▶ _Dataset excerpts_
====

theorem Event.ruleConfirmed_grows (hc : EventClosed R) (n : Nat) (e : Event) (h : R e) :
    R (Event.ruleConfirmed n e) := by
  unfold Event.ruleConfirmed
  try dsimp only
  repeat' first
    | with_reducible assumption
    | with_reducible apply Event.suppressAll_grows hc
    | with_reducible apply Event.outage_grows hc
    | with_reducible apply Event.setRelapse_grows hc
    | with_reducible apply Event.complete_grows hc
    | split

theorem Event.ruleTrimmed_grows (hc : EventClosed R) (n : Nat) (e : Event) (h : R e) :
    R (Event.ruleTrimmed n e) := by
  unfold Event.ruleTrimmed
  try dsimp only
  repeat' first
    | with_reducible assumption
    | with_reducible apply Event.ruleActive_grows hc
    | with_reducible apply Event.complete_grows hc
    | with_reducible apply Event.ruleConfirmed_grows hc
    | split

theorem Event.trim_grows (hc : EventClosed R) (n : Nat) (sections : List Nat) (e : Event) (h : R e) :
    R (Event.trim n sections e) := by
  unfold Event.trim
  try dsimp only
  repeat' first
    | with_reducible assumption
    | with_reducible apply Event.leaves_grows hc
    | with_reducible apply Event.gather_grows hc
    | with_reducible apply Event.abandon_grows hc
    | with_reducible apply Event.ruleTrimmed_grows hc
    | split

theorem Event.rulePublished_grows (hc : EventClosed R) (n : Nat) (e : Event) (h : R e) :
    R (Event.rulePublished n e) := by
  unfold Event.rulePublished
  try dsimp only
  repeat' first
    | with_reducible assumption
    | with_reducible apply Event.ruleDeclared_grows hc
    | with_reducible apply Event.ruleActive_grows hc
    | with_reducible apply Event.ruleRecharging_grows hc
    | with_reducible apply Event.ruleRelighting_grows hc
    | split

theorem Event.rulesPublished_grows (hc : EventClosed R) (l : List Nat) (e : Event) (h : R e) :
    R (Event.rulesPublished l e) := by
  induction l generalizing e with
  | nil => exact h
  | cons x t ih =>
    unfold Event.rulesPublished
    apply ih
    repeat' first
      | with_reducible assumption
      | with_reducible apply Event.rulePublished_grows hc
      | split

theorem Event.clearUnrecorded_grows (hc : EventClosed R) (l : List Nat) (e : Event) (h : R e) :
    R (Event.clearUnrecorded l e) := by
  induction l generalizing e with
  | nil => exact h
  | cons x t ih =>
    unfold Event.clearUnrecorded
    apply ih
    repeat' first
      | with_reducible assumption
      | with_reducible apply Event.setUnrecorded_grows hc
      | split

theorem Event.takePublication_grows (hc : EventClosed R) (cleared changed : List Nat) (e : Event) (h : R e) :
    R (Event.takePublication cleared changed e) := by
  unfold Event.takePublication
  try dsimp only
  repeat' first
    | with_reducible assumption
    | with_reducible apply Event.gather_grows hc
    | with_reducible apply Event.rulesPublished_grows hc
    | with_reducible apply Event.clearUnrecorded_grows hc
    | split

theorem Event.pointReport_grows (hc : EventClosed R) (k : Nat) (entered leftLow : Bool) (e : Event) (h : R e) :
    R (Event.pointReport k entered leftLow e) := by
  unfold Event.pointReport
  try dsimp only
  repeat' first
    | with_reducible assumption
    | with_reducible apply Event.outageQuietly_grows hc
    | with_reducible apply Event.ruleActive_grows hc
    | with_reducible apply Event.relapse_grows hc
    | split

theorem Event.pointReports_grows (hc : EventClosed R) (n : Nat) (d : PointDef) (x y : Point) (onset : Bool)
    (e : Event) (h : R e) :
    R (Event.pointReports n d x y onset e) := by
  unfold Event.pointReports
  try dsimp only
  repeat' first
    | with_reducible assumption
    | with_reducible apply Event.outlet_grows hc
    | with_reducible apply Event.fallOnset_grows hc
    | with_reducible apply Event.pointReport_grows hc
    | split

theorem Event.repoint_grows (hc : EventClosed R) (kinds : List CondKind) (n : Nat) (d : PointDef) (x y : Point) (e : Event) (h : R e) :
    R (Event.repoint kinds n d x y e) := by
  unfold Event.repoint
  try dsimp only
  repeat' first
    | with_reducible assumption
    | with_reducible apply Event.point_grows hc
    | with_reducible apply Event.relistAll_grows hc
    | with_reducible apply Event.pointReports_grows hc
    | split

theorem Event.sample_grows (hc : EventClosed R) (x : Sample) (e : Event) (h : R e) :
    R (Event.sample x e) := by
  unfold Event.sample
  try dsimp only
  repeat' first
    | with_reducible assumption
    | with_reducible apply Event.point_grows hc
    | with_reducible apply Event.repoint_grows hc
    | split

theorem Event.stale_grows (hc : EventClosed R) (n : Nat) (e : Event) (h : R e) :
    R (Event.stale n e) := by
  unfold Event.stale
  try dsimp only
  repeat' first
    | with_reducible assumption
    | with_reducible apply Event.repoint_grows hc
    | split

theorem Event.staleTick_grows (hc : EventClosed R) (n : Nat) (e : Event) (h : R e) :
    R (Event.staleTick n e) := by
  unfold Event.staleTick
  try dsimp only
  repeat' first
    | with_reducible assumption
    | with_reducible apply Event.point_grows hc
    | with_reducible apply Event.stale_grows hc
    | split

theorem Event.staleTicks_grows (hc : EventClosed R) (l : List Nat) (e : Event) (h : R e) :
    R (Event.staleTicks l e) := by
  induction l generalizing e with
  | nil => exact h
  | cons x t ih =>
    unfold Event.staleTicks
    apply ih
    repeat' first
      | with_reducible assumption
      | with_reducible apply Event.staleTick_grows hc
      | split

====

▶ _Task to complete_
Search the entries above for the word "Bool" and copy each line where it appears.

▶ _Written solution_
theorem Event.pointReport_grows (hc : EventClosed R) (k : Nat) (entered leftLow : Bool) (e : Event) (h : R e) :
theorem Event.pointReports_grows (hc : EventClosed R) (n : Nat) (d : PointDef) (x y : Point) (onset : Bool)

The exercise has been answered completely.